I found ingredients that had been bought twice (a surprising number), ingredients that should maybe be eaten up (nothing earlier than 2009, but even so …) and bottles that had never been opened (but will be now). In short, I had only a vague idea of what was in my cupboards. And I only moved three years ago!
Although kitchen structural defects are not to be recommended to anyone, I have found the act of clearing out, cleaning up, and re-organising to be extremely valuable. I have reassessed what I really need, what is only used occasionally or not at all. And I have resolved to simplify: which should save money, save space, and improve efficiency.
Transferring the same ideas to work is even more worthwhile. Although my hard-disk is unlikely to fall off its perch due to too much data, a spring clean and re-evaluation of what’s important yields similar benefits. Pruning projects has even more value than throwing out duplicate ingredients. The CRM database is next ….
So, it’s Summer Cleaning for me!

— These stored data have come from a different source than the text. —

theorem test_decodeTableWord : decodeTableWord 32 0x2A03 = some (.palSet 0x2A) ∧ decodeTableWord 32 0x9 = none := by decide

/-- A placed word is the first instruction after reset (assumption 11): PAL_SET with SRC_LEN 0 ends with FORMAT (R166). -/
theorem test_withFetchWord : seen (step (State.reset.withFetchWord 32 0x2A03)) (fun t => (t.cmd, t.err, t.done)) =
    some (0x00002A03, .format, true) := by decide

/-! ### Conversion functions -/

/-- V-PK-1, V-PK-7 to V-PK-10, V-PK-12. -/
theorem test_toPacked16 : toPacked16 ⟨255, 255, 255, 255⟩ = 0xFFFF ∧ toPacked16 ⟨3, 3, 3, 1⟩ = 0x8000 ∧
    toPacked16 ⟨7, 7, 7, 254⟩ = 0x8000 ∧ toPacked16 ⟨8, 16, 24, 0⟩ = 0x0443 ∧
    toPacked16 ⟨200, 100, 50, 128⟩ = 0xE586 ∧ toPacked16 ⟨255, 0, 255, 255⟩ = 0xFC1F := by decide

/-- V-PK-3, V-PK-5, V-PK-6, V-PK-11, V-PK-13. -/
theorem test_fromPacked16 : fromPacked16 0x7FFF = ⟨248, 248, 248, 0⟩ ∧ fromPacked16 0x8001 = ⟨0, 0, 8, 255⟩ ∧
    fromPacked16 0x1234 = ⟨32, 136, 160, 0⟩ ∧ fromPacked16 0xE586 = ⟨200, 96, 48, 255⟩ ∧
    fromPacked16 0x7C00 = ⟨248, 0, 0, 0⟩ ∧ fromPacked16 0x83E0 = ⟨0, 248, 0, 255⟩ ∧
    fromPacked16 0x801F = ⟨0, 0, 248, 255⟩ := by decide

/-! ### Buffer memory -/

/-- R7, R81: a range reads back what was written to it, in address order, and writing what an unlisted address reads as
takes the entry out. -/
theorem test_memory : (bytesAt 6 [1, 2, 0, 3]).readBytes 5 6 = [0, 1, 2, 0, 3, 0] ∧
    Memory.write [(6, 1), (7, 2)] 6 0 = [(7, 2)] ∧ (bytesAt 6 [1, 2, 0, 3]).wf = true ∧
    Memory.wf [(7, 2), (6, 1)] = false ∧ Memory.wf [(6, 0)] = false := by decide

/-! ### The palette commands -/

/-- V-LD-4's image (all words 0x0000, all its bytes unlisted) but for w[7] = 0x7C00 as in V-LD-2 and w[255] = 0x8000: the last
word whose bit 15 is 0 is w[254] (R160). -/
theorem test_palLoad : seen (step (busyWith .palLoad 0x100 513 0 0 0 0 0 [(0x110, 0x7C), (0x300, 0x80)]))
    (fun t => (t.tidx, t.statusWord, t.pal.get 7, t.pal.get 255)) =
    some (254, 0x302, ⟨248, 0, 0, 0⟩, ⟨0, 0, 0, 255⟩) := by decide +kernel

/-- V-LD-7: 600 + 513 > 1024. -/
theorem test_palLoad_range : seen (step
    { busyWith .palLoad 600 513 0 0 0 0 0 [] with cfg := ⟨1023, 0⟩ }) (fun t => t.statusWord) = some 0x082 := by
  decide

/-- Entry `i` of V-SAVE-2 for the entries whose bytes the vector lists, and (0, 0, 0, 0) elsewhere. -/
def colorSave2 (i : Nat) : Color :=
  if i < 4 ∨ i = 9 ∨ i = 10 ∨ i = 255 then
    ⟨BitVec.ofNat 8 i, BitVec.ofNat 8 (255 - i), BitVec.ofNat 8 (3 * i),
      if i = 9 then 0 else if i = 10 then 1 else 255⟩
  else ⟨0, 0, 0, 0⟩

/-- V-SAVE-2, the second command. -/
theorem test_palSave : seen (step (withPal colorSave2 9 (busyWith .palSave 0 0 0x1000 513 0 0 0 [])))
    (fun t => (t.outLen, t.mem.readBytes 0x1000 9, t.mem.readBytes 0x1013 4, t.mem.readBytes 0x11FF 2)) =
    some (513, [0x10, 0xE0, 0x83, 0xE0, 0x83, 0xE0, 0x83, 0xE1, 0x83], [0xC3, 0x07, 0xC3, 0x87], [0x1F, 0xFC]) := by
  decide +kernel

/-- V-SAVE-1, and V-SAVE-2's first command (CAPACITY). -/
theorem test_palSave_errors :
    seen (step (busyWith .palSave 0 0 0 513 0 0 0 [])) (fun t => t.err) = some .missingPalette ∧
    seen (step (withPal colorSave2 9 (busyWith .palSave 0 0 0x1000 512 0 0 0 []))) (fun t => t.err) = some .capacity := by
  decide

/-- V-SET-4. -/
theorem test_palSet : seen (step (busyWith (.palSet 0x2A) 0x20 1024 0 0 0 0 0 (bytesAt 0x20 [1, 2, 3, 4])))
    (fun t => (t.err, t.readOffset 0x400, t.tidx, t.tvalid, t.palValid)) =
    some (.none, 0x04030201, 42, true, true) := by decide +kernel

/-- V-SET-2. -/
theorem test_palSet_format : seen (step (busyWith (.palSet 0x2A) 0x20 1023 0 0 0 0 0 [])) (fun t => t.err) =
    some .format := by decide

/-- V-SW-2: pal[17] is swatch pixel (2, 2), at (2·32 + 2)·4 = 264. -/
theorem test_palSwatch : seen (step (busyWith .palSwatch 0 4096 0 0 32 32 0 (bytesAt 264 [2, 2, 7, 255])))
    (fun t => (t.err, t.pal.get 0, t.readOffset 0x444, t.tidx, t.tvalid)) =
    some (.none, ⟨0, 0, 0, 0⟩, 0xFF070202, 0, true) := by decide +kernel

/-- V-SW-3 to V-SW-7. -/
theorem test_palSwatch_errors :
    seen (step (busyWith .palSwatch 0 4096 0 0 16 32 0 [])) (fun t => t.err) = some .invalidSize ∧
    seen (step (busyWith .palSwatch 0 99999 0 0 64 64 0 [])) (fun t => t.err) = some .range ∧
    seen (step (busyWith .palSwatch 0 0 0 0 8 8 0 [])) (fun t => t.err) = some .invalidSize ∧
    seen (step (busyWith .palSwatch 0 4095 0 0 32 32 0 [])) (fun t => t.err) = some .format ∧
    seen (step (busyWith .palSwatch 0 0 0 0 0 0 0 [])) (fun t => t.err) = some .invalidSize := by decide

/-- V-INV-1: PAL[1] is masked. -/
theorem test_palInval : seen (step (withPal colorA 5 (busyWith .palInval 0 0 0 0 0 0 0 [])))
    (fun t => (t.statusWord, t.tidx, t.readOffset 0x404)) = some (0x002, 0, 0) := by decide

/-! ### LOOKUP -/

/-- V-LK-1: the lowest of 1 and 200. -/
theorem test_lookup_hit : seen (step (withPal colorA 5 (busyWith .lookup 0 0 0 0 0 0 0xFF080000 [])))
    (fun t => t.readOffset 0x030) = some 0x101 := by decide +kernel

/-- V-LK-2: magenta is absent. -/
theorem test_lookup_miss : seen (step (withPal colorA 5 (busyWith .lookup 0 0 0 0 0 0 0xFFFF00FF [])))
    (fun t => t.readOffset 0x030) = some 0x005 := by decide +kernel

/-! ### CV2_ENC.n -/

/-- The raster of V-ENC-1 to V-ENC-4, at 0x2000. -/
def rasterEnc : Memory := bytesAt 0x2000 [0, 0, 8, 255, 255, 0, 255, 255]

/-- The encoder in the state of V-ENC-1 to V-ENC-4. -/
def encState (i : Instr) : State := withPal colorA 5 (busyWith i 0x2000 8 0x3000 64 2 1 0 rasterEnc)

/-- V-ENC-1. -/
theorem test_cv2Enc8 : seen (step (encState .cv2Enc8)) (fun t => (t.outLen, t.mem.readBytes 0x3000 20)) =
    some (19, [8, 2, 0, 0, 0, 1, 0, 0, 0, 2, 0, 0, 0, 0, 0, 0, 0, 1, 5, 0]) := by decide +kernel

/-- V-ENC-7. -/
theorem test_cv2Enc8_palette : seen (step (busyWith .cv2Enc8 0x2000 8 0x3000 64 2 1 0 rasterEnc)) (fun t => t.err) =
    some .missingPalette := by decide

/-- V-ENC-2. -/
theorem test_cv2Enc16 : seen (step (encState .cv2Enc16)) (fun t => (t.statusWord, t.mem.readBytes 0x3000 21)) =
    some (0x306, [0x10, 2, 0, 0, 0, 1, 0, 0, 0, 2, 0, 0, 0, 0, 0, 0, 0, 0x01, 0x80, 0x1F, 0xFC]) := by decide

/-- V-ENC-3. -/
theorem test_cv2Enc24 : seen (step (encState .cv2Enc24)) (fun t => (t.stride, t.depth, t.mem.readBytes 0x3011 8,
    t.mem.read 0x3000)) = some (2, 24, [8, 0, 0, 255, 255, 0, 255, 255], 0x18) := by decide

/-- V-ENC-6: pixel (200, 100, 50, 128). -/
theorem test_cv2Enc32 : seen (step (busyWith .cv2Enc32 0x40 4 0x80 21 1 1 0 (bytesAt 0x40 [200, 100, 50, 128])))
    (fun t => t.mem.readBytes 0x80 21) =
    some [0x20, 1, 0, 0, 0, 1, 0, 0, 0, 1, 0, 0, 0, 0, 0, 0, 0, 0x32, 0x64, 0xC8, 0x80] := by decide

/-- V-ENC-8, V-ENC-9, V-ENC-10. -/
theorem test_cv2Enc32_errors :
    seen (step (busyWith .cv2Enc32 0x2000 8 0x3000 64 0 1 0 [])) (fun t => t.err) = some .format ∧
    seen (step (busyWith .cv2Enc32 0x2000 8 0x3000 64 0x80000000 1 0 [])) (fun t => t.err) = some .format ∧
    seen (step (busyWith .cv2Enc32 0x2000 7 0x3000 64 2 1 0 [])) (fun t => t.err) = some .format ∧
    seen (step (busyWith .cv2Enc32 0x2000 8 0x3000 24 2 1 0 [])) (fun t => t.err) = some .capacity ∧
    seen (step (busyWith .cv2Enc32 0 8 4 25 2 1 0 [])) (fun t => t.err) = some .range := by decide

/-! ### CV2_DEC -/

/-- The source of V-DEC-1: width 2, stride 4, depth 32. -/
def sourceDec1 : Memory :=
  bytesAt 0x100 ([0x20, 2, 0, 0, 0, 1, 0, 0, 0, 4, 0, 0, 0, 0, 0, 0, 0] ++
    [0x03, 0x02, 0x01, 0x04, 0x07, 0x06, 0x05, 0xFF, 0xAA, 0xBB, 0xCC, 0xDD, 1, 1, 1, 1])

/-- The source of V-DEC-3: depth 16, stride 3, reserved field 0xDEADBEEF. -/
def sourceDec3 : Memory :=
  bytesAt 0x100 ([0x10, 2, 0, 0, 0, 2, 0, 0, 0, 3, 0, 0, 0, 0xEF, 0xBE, 0xAD, 0xDE] ++
    [0xFF, 0xFF, 0xFF, 0x7F, 0x12, 0x34, 0x00, 0x80, 0x86, 0xE5, 0x00, 0x00])

/-- The source of V-DEC-12: depth 8, stride 3. -/
def sourceDec12 : Memory :=
  bytesAt 0x100 [8, 2, 0, 0, 0, 1, 0, 0, 0, 3, 0, 0, 0, 0, 0, 0, 0, 0x01, 0x05, 0xC8]

/-- V-DEC-1, V-DEC-3, V-DEC-12. -/
theorem test_cv2Dec :
    seen (step (busyWith .cv2Dec 0x100 33 0x400 8 0 0 0 sourceDec1))
      (fun t => (t.mem.readBytes 0x400 9, t.width, t.stride, t.depth, t.statusWord)) =
      some ([1, 2, 3, 4, 5, 6, 7, 0xFF, 0], 2, 4, 32, 0x006) ∧
    seen (step (busyWith .cv2Dec 0x100 29 0x400 16 0 0 0 sourceDec3)) (fun t => t.mem.readBytes 0x400 16) =
      some [0xF8, 0xF8, 0xF8, 0xFF, 0xF8, 0xF8, 0xF8, 0x00, 0, 0, 0, 0xFF, 0xC8, 0x60, 0x30, 0xFF] ∧
    seen (step (withPal colorA 5 (busyWith .cv2Dec 0x100 20 0x400 8 0 0 0 sourceDec12)))
      (fun t => t.mem.readBytes 0x400 8) = some [0, 0, 8, 0xFF, 0, 0, 0x28, 0] := by decide +kernel

/-- V-DEC-6, V-DEC-8, V-DEC-9, V-DEC-13. -/
theorem test_cv2Dec_errors :
    seen (step (busyWith .cv2Dec 0 16 0x400 8 0 0 0 [(0, 7)])) (fun t => t.err) = some .format ∧
    seen (step (busyWith .cv2Dec 0 17 0x400 8 0 0 0 [(0, 7)])) (fun t => t.err) = some .unsupportedFormat ∧
    seen (step (busyWith .cv2Dec 0 17 0x400 8 0 0 0 [(0, 8)])) (fun t => t.err) = some .missingPalette ∧
    seen (step (busyWith .cv2Dec 0 18 0x400 8 0 0 0 [(0, 255)])) (fun t => t.err) = some .unsupportedFormat := by decide

/-! ### The host -/

/-- V-REG-1, V-REG-2, V-REG-3, V-REG-4. -/
theorem test_registers : (State.reset.writeOffset 0x000 0xFFFFFFFF).readOffset 0x000 = 1 ∧
    (State.reset.writeOffset 0x030 5).readOffset 0x030 = 0 ∧ (State.reset.writeOffset 0x03C 1).readOffset 0x03C = 0 ∧
    State.reset.readOffset 0x400 = 0 := by decide

/-- V-REG-5, V-REG-6: STATUS 0x306, then the write-1-to-clear bits. -/
theorem test_status_clear :
    (({ State.reset with done := true, dstOcc := true, palValid := true, tvalid := true }).writeOffset 0x004 0x2).statusWord
      = 0x304 ∧
    (({ State.reset with done := true, dstOcc := true, palValid := true, tvalid := true }).writeOffset 0x004 0x6).statusWord
      = 0x300 := by decide

/-- V-REG-7: while BUSY a write is ignored. -/
theorem test_busy_write : seen (step (waiting (busyWith .palInval 0 0 0 0 0 0 0 []) 1 [scriptWrite .srcAddr 5]))
    (fun t => t.srcAddr) = some 0 := by decide

/-- V-REG-8: `irq` is 1 after a completion with IE = 1, and 0 after ACK. -/
theorem test_irq :
    seen (step { busyWith .palInval 0 0 0 0 0 0 0 [] with ie := true }) (fun t => t.irq) = some true ∧
    seen (step { hostWith [scriptAck] with ie := true, done := true }) (fun t => t.irq) = some false := by decide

It doesn’t have the same ring to it as Spring Cleaning, but it has all the lemon-scented benefits.
PS Getting to Excellent isn’t going into semi-retirement, despite appearances. I was away for two blissful weeks in Provence and surprisingly not motivated to blog. I wasn’t sure you would be interested in thyme-scented hills or how all food tastes better in France
Welcome back Caroline ... did those thyme scented hills inspire the therapeutic tidy? I agree great to have a Season Clean ...off now to have a 'database dust' after reading your post!